■ TASK REQUIREMENTS ■
All lines between the start of the listing below and the line containing "ev).swp = ps.swp := rfl", inclusive, must be repeated exactly.
DATA Start Marker
@[simp] theorem ParcelState.count_sram (ps : ParcelState) (t : Nat) (ev : Ev) : (ps.count t ev).sram = ps.sram := rfl
@[simp] theorem ParcelState.count_swp (ps : ParcelState) (t : Nat) (ev : Ev) : (ps.count t ev).swp = ps.swp := rfl
@[simp] theorem ParcelState.count_meter (ps : ParcelState) (t : Nat) (ev : Ev) : (ps.count t ev).meter = ps.meter := rfl
@[simp] theorem ParcelState.count_reg (ps : ParcelState) (t : Nat) (ev : Ev) : (ps.count t ev).reg = ps.reg := rfl
@[simp] theorem ParcelState.count_health (ps : ParcelState) (t : Nat) (ev : Ev) : (ps.count t ev).health = ps.health := rfl
@[simp] theorem ParcelState.count_cls (ps : ParcelState) (t : Nat) (ev : Ev) : (ps.count t ev).cls = ps.cls := rfl
@[simp] theorem ParcelState.count_win (ps : ParcelState) (t : Nat) (ev : Ev) : (ps.count t ev).win = ps.win := rfl
@[simp] theorem ParcelState.count_kv (ps : ParcelState) (t : Nat) (ev : Ev) : (ps.count t ev).kv = ps.kv := rfl
@[simp] theorem ParcelState.count_rtr (ps : ParcelState) (t : Nat) (ev : Ev) : (ps.count t ev).rtr = ps.rtr := rfl
@[simp] theorem ParcelState.count_map (ps : ParcelState) (t : Nat) (ev : Ev) : (ps.count t ev).map = ps.map := rfl
@[simp] theorem ParcelState.count_mapStaged (ps : ParcelState) (t : Nat) (ev : Ev) : (ps.count t ev).mapStaged = ps.mapStaged := rfl
@[simp] theorem ParcelState.count_mapArm (ps : ParcelState) (t : Nat) (ev : Ev) : (ps.count t ev).mapArm = ps.mapArm := rfl
@[simp] theorem ParcelState.count_mapBad (ps : ParcelState) (t : Nat) (ev : Ev) : (ps.count t ev).mapBad = ps.mapBad := rfl
@[simp] theorem ParcelState.count_lots (ps : ParcelState) (t : Nat) (ev : Ev) : (ps.count t ev).lots = ps.lots := rfl
@[simp] theorem ParcelState.count_dme (ps : ParcelState) (t : Nat) (ev : Ev) : (ps.count t ev).dme = ps.dme := rfl
@[simp] theorem ParcelState.count_tokens (ps : ParcelState) (t : Nat) (ev : Ev) : (ps.count t ev).tokens = ps.tokens := rfl
@[simp] theorem ParcelState.count_lq (ps : ParcelState) (t : Nat) (ev : Ev) : (ps.count t ev).lq = ps.lq := rfl
@[simp] theorem ParcelState.count_sq (ps : ParcelState) (t : Nat) (ev : Ev) : (ps.count t ev).sq = ps.sq := rfl
@[simp] theorem ParcelState.count_kapq (ps : ParcelState) (t : Nat) (ev : Ev) : (ps.count t ev).kapq = ps.kapq := rfl
@[simp] theorem ParcelState.count_lane (ps : ParcelState) (t : Nat) (ev : Ev) : (ps.count t ev).lane = ps.lane := rfl
@[simp] theorem ParcelState.count_writeCredits (ps : ParcelState) (t : Nat) (ev : Ev) : (ps.count t ev).writeCredits = ps.writeCredits := rfl
@[simp] theorem ParcelState.count_poolCredits (ps : ParcelState) (t : Nat) (ev : Ev) : (ps.count t ev).poolCredits = ps.poolCredits := rfl
@[simp] theorem ParcelState.count_nextId (ps : ParcelState) (t : Nat) (ev : Ev) : (ps.count t ev).nextId = ps.nextId := rfl
@[simp] theorem ParcelState.count_reports (ps : ParcelState) (t : Nat) (ev : Ev) : (ps.count t ev).reports = ps.reports := rfl

@[simp] theorem ParcelState.countCrc_sram (ps : ParcelState) (t : Nat) : (ps.countCrc t).sram = ps.sram := rfl
@[simp] theorem ParcelState.countCrc_swp (ps : ParcelState) (t : Nat) : (ps.countCrc t).swp = ps.swp := rfl
@[simp] theorem ParcelState.countCrc_meter (ps : ParcelState) (t : Nat) : (ps.countCrc t).meter = ps.meter := rfl
@[simp] theorem ParcelState.countCrc_reg (ps : ParcelState) (t : Nat) : (ps.countCrc t).reg = ps.reg := rfl
@[simp] theorem ParcelState.countCrc_health (ps : ParcelState) (t : Nat) : (ps.countCrc t).health = ps.health := rfl
@[simp] theorem ParcelState.countCrc_cls (ps : ParcelState) (t : Nat) : (ps.countCrc t).cls = ps.cls := rfl
@[simp] theorem ParcelState.countCrc_win (ps : ParcelState) (t : Nat) : (ps.countCrc t).win = ps.win := rfl
@[simp] theorem ParcelState.countCrc_kv (ps : ParcelState) (t : Nat) : (ps.countCrc t).kv = ps.kv := rfl
@[simp] theorem ParcelState.countCrc_rtr (ps : ParcelState) (t : Nat) : (ps.countCrc t).rtr = ps.rtr := rfl
@[simp] theorem ParcelState.countCrc_map (ps : ParcelState) (t : Nat) : (ps.countCrc t).map = ps.map := rfl
@[simp] theorem ParcelState.countCrc_mapStaged (ps : ParcelState) (t : Nat) : (ps.countCrc t).mapStaged = ps.mapStaged := rfl
@[simp] theorem ParcelState.countCrc_mapArm (ps : ParcelState) (t : Nat) : (ps.countCrc t).mapArm = ps.mapArm := rfl
@[simp] theorem ParcelState.countCrc_mapBad (ps : ParcelState) (t : Nat) : (ps.countCrc t).mapBad = ps.mapBad := rfl
@[simp] theorem ParcelState.countCrc_lots (ps : ParcelState) (t : Nat) : (ps.countCrc t).lots = ps.lots := rfl
@[simp] theorem ParcelState.countCrc_dme (ps : ParcelState) (t : Nat) : (ps.countCrc t).dme = ps.dme := rfl
@[simp] theorem ParcelState.countCrc_tokens (ps : ParcelState) (t : Nat) : (ps.countCrc t).tokens = ps.tokens := rfl
@[simp] theorem ParcelState.countCrc_lq (ps : ParcelState) (t : Nat) : (ps.countCrc t).lq = ps.lq := rfl
@[simp] theorem ParcelState.countCrc_sq (ps : ParcelState) (t : Nat) : (ps.countCrc t).sq = ps.sq := rfl
@[simp] theorem ParcelState.countCrc_kapq (ps : ParcelState) (t : Nat) : (ps.countCrc t).kapq = ps.kapq := rfl
@[simp] theorem ParcelState.countCrc_lane (ps : ParcelState) (t : Nat) : (ps.countCrc t).lane = ps.lane := rfl
@[simp] theorem ParcelState.countCrc_writeCredits (ps : ParcelState) (t : Nat) : (ps.countCrc t).writeCredits = ps.writeCredits := rfl
@[simp] theorem ParcelState.countCrc_poolCredits (ps : ParcelState) (t : Nat) : (ps.countCrc t).poolCredits = ps.poolCredits := rfl
@[simp] theorem ParcelState.countCrc_nextId (ps : ParcelState) (t : Nat) : (ps.countCrc t).nextId = ps.nextId := rfl
@[simp] theorem ParcelState.countCrc_reports (ps : ParcelState) (t : Nat) : (ps.countCrc t).reports = ps.reports := rfl

@[simp] theorem ParcelState.raise_sram (ps : ParcelState) (cause unit tag lot epc : Nat) (fw : Bool) : (ps.raise cause unit tag lot epc fw).sram = ps.sram := rfl
@[simp] theorem ParcelState.raise_meter (ps : ParcelState) (cause unit tag lot epc : Nat) (fw : Bool) : (ps.raise cause unit tag lot epc fw).meter = ps.meter := rfl
@[simp] theorem ParcelState.raise_reg (ps : ParcelState) (cause unit tag lot epc : Nat) (fw : Bool) : (ps.raise cause unit tag lot epc fw).reg = ps.reg := rfl
@[simp] theorem ParcelState.raise_health (ps : ParcelState) (cause unit tag lot epc : Nat) (fw : Bool) : (ps.raise cause unit tag lot epc fw).health = ps.health := rfl
@[simp] theorem ParcelState.raise_cls (ps : ParcelState) (cause unit tag lot epc : Nat) (fw : Bool) : (ps.raise cause unit tag lot epc fw).cls = ps.cls := rfl
@[simp] theorem ParcelState.raise_win (ps : ParcelState) (cause unit tag lot epc : Nat) (fw : Bool) : (ps.raise cause unit tag lot epc fw).win = ps.win := rfl
@[simp] theorem ParcelState.raise_kv (ps : ParcelState) (cause unit tag lot epc : Nat) (fw : Bool) : (ps.raise cause unit tag lot epc fw).kv = ps.kv := rfl
@[simp] theorem ParcelState.raise_rtr (ps : ParcelState) (cause unit tag lot epc : Nat) (fw : Bool) : (ps.raise cause unit tag lot epc fw).rtr = ps.rtr := rfl
@[simp] theorem ParcelState.raise_map (ps : ParcelState) (cause unit tag lot epc : Nat) (fw : Bool) : (ps.raise cause unit tag lot epc fw).map = ps.map := rfl
@[simp] theorem ParcelState.raise_mapStaged (ps : ParcelState) (cause unit tag lot epc : Nat) (fw : Bool) : (ps.raise cause unit tag lot epc fw).mapStaged = ps.mapStaged := rfl
@[simp] theorem ParcelState.raise_mapArm (ps : ParcelState) (cause unit tag lot epc : Nat) (fw : Bool) : (ps.raise cause unit tag lot epc fw).mapArm = ps.mapArm := rfl
@[simp] theorem ParcelState.raise_mapBad (ps : ParcelState) (cause unit tag lot epc : Nat) (fw : Bool) : (ps.raise cause unit tag lot epc fw).mapBad = ps.mapBad := rfl
@[simp] theorem ParcelState.raise_lots (ps : ParcelState) (cause unit tag lot epc : Nat) (fw : Bool) : (ps.raise cause unit tag lot epc fw).lots = ps.lots := rfl
@[simp] theorem ParcelState.raise_dme (ps : ParcelState) (cause unit tag lot epc : Nat) (fw : Bool) : (ps.raise cause unit tag lot epc fw).dme = ps.dme := rfl
@[simp] theorem ParcelState.raise_tags (ps : ParcelState) (cause unit tag lot epc : Nat) (fw : Bool) : (ps.raise cause unit tag lot epc fw).tags = ps.tags := rfl
@[simp] theorem ParcelState.raise_tokens (ps : ParcelState) (cause unit tag lot epc : Nat) (fw : Bool) : (ps.raise cause unit tag lot epc fw).tokens = ps.tokens := rfl
@[simp] theorem ParcelState.raise_lq (ps : ParcelState) (cause unit tag lot epc : Nat) (fw : Bool) : (ps.raise cause unit tag lot epc fw).lq = ps.lq := rfl
@[simp] theorem ParcelState.raise_sq (ps : ParcelState) (cause unit tag lot epc : Nat) (fw : Bool) : (ps.raise cause unit tag lot epc fw).sq = ps.sq := rfl
@[simp] theorem ParcelState.raise_kapq (ps : ParcelState) (cause unit tag lot epc : Nat) (fw : Bool) : (ps.raise cause unit tag lot epc fw).kapq = ps.kapq := rfl
@[simp] theorem ParcelState.raise_lane (ps : ParcelState) (cause unit tag lot epc : Nat) (fw : Bool) : (ps.raise cause unit tag lot epc fw).lane = ps.lane := rfl
@[simp] theorem ParcelState.raise_writeCredits (ps : ParcelState) (cause unit tag lot epc : Nat) (fw : Bool) : (ps.raise cause unit tag lot epc fw).writeCredits = ps.writeCredits := rfl
@[simp] theorem ParcelState.raise_poolCredits (ps : ParcelState) (cause unit tag lot epc : Nat) (fw : Bool) : (ps.raise cause unit tag lot epc fw).poolCredits = ps.poolCredits := rfl
@[simp] theorem ParcelState.raise_nextId (ps : ParcelState) (cause unit tag lot epc : Nat) (fw : Bool) : (ps.raise cause unit tag lot epc fw).nextId = ps.nextId := rfl

@[simp] theorem ParcelState.setG_sram (ps : ParcelState) (i : Nat) (v : Word) : (ps.setG i v).sram = ps.sram := by
  unfold ParcelState.setG; repeat' split
  all_goals rfl
@[simp] theorem ParcelState.setG_meter (ps : ParcelState) (i : Nat) (v : Word) : (ps.setG i v).meter = ps.meter := by
  unfold ParcelState.setG; repeat' split
  all_goals rfl
@[simp] theorem ParcelState.setG_reg (ps : ParcelState) (i : Nat) (v : Word) : (ps.setG i v).reg = ps.reg := by
  unfold ParcelState.setG; repeat' split
  all_goals rfl
@[simp] theorem ParcelState.setG_health (ps : ParcelState) (i : Nat) (v : Word) : (ps.setG i v).health = ps.health := by
  unfold ParcelState.setG; repeat' split
  all_goals rfl
@[simp] theorem ParcelState.setG_cls (ps : ParcelState) (i : Nat) (v : Word) : (ps.setG i v).cls = ps.cls := by
  unfold ParcelState.setG; repeat' split
  all_goals rfl
@[simp] theorem ParcelState.setG_win (ps : ParcelState) (i : Nat) (v : Word) : (ps.setG i v).win = ps.win := by
  unfold ParcelState.setG; repeat' split
  all_goals rfl
@[simp] theorem ParcelState.setG_kv (ps : ParcelState) (i : Nat) (v : Word) : (ps.setG i v).kv = ps.kv := by
  unfold ParcelState.setG; repeat' split
  all_goals rfl
@[simp] theorem ParcelState.setG_rtr (ps : ParcelState) (i : Nat) (v : Word) : (ps.setG i v).rtr = ps.rtr := by
  unfold ParcelState.setG; repeat' split
  all_goals rfl
@[simp] theorem ParcelState.setG_map (ps : ParcelState) (i : Nat) (v : Word) : (ps.setG i v).map = ps.map := by
  unfold ParcelState.setG; repeat' split
  all_goals rfl
@[simp] theorem ParcelState.setG_mapStaged (ps : ParcelState) (i : Nat) (v : Word) : (ps.setG i v).mapStaged = ps.mapStaged := by
  unfold ParcelState.setG; repeat' split
  all_goals rfl
@[simp] theorem ParcelState.setG_mapArm (ps : ParcelState) (i : Nat) (v : Word) : (ps.setG i v).mapArm = ps.mapArm := by
  unfold ParcelState.setG; repeat' split
  all_goals rfl
@[simp] theorem ParcelState.setG_mapBad (ps : ParcelState) (i : Nat) (v : Word) : (ps.setG i v).mapBad = ps.mapBad := by
  unfold ParcelState.setG; repeat' split
  all_goals rfl
@[simp] theorem ParcelState.setG_lots (ps : ParcelState) (i : Nat) (v : Word) : (ps.setG i v).lots = ps.lots := by
  unfold ParcelState.setG; repeat' split
  all_goals rfl
@[simp] theorem ParcelState.setG_dme (ps : ParcelState) (i : Nat) (v : Word) : (ps.setG i v).dme = ps.dme := by
  unfold ParcelState.setG; repeat' split
  all_goals rfl
@[simp] theorem ParcelState.setG_tags (ps : ParcelState) (i : Nat) (v : Word) : (ps.setG i v).tags = ps.tags := by
  unfold ParcelState.setG; repeat' split
  all_goals rfl
@[simp] theorem ParcelState.setG_tokens (ps : ParcelState) (i : Nat) (v : Word) : (ps.setG i v).tokens = ps.tokens := by
  unfold ParcelState.setG; repeat' split
  all_goals rfl
@[simp] theorem ParcelState.setG_lq (ps : ParcelState) (i : Nat) (v : Word) : (ps.setG i v).lq = ps.lq := by
  unfold ParcelState.setG; repeat' split
  all_goals rfl
@[simp] theorem ParcelState.setG_sq (ps : ParcelState) (i : Nat) (v : Word) : (ps.setG i v).sq = ps.sq := by
  unfold ParcelState.setG; repeat' split
  all_goals rfl
@[simp] theorem ParcelState.setG_kapq (ps : ParcelState) (i : Nat) (v : Word) : (ps.setG i v).kapq = ps.kapq := by
  unfold ParcelState.setG; repeat' split
  all_goals rfl
@[simp] theorem ParcelState.setG_lane (ps : ParcelState) (i : Nat) (v : Word) : (ps.setG i v).lane = ps.lane := by
  unfold ParcelState.setG; repeat' split
  all_goals rfl
@[simp] theorem ParcelState.setG_writeCredits (ps : ParcelState) (i : Nat) (v : Word) : (ps.setG i v).writeCredits = ps.writeCredits := by
  unfold ParcelState.setG; repeat' split
  all_goals rfl
@[simp] theorem ParcelState.setG_poolCredits (ps : ParcelState) (i : Nat) (v : Word) : (ps.setG i v).poolCredits = ps.poolCredits := by
  unfold ParcelState.setG; repeat' split
  all_goals rfl
@[simp] theorem ParcelState.setG_nextId (ps : ParcelState) (i : Nat) (v : Word) : (ps.setG i v).nextId = ps.nextId := by
  unfold ParcelState.setG; repeat' split
  all_goals rfl
@[simp] theorem ParcelState.setG_reports (ps : ParcelState) (i : Nat) (v : Word) : (ps.setG i v).reports = ps.reports := by
  unfold ParcelState.setG; repeat' split
  all_goals rfl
DATA End Marker
■ WRITTEN ANSWER ■
@[simp] theorem ParcelState.count_sram (ps : ParcelState) (t : Nat) (ev : Ev) : (ps.count t ev).sram = ps.sram := rfl
@[simp] theorem ParcelState.count_swp (ps : ParcelState) (t : Nat) (ev : Ev) : (ps.count t ev).swp = ps.swp := rfl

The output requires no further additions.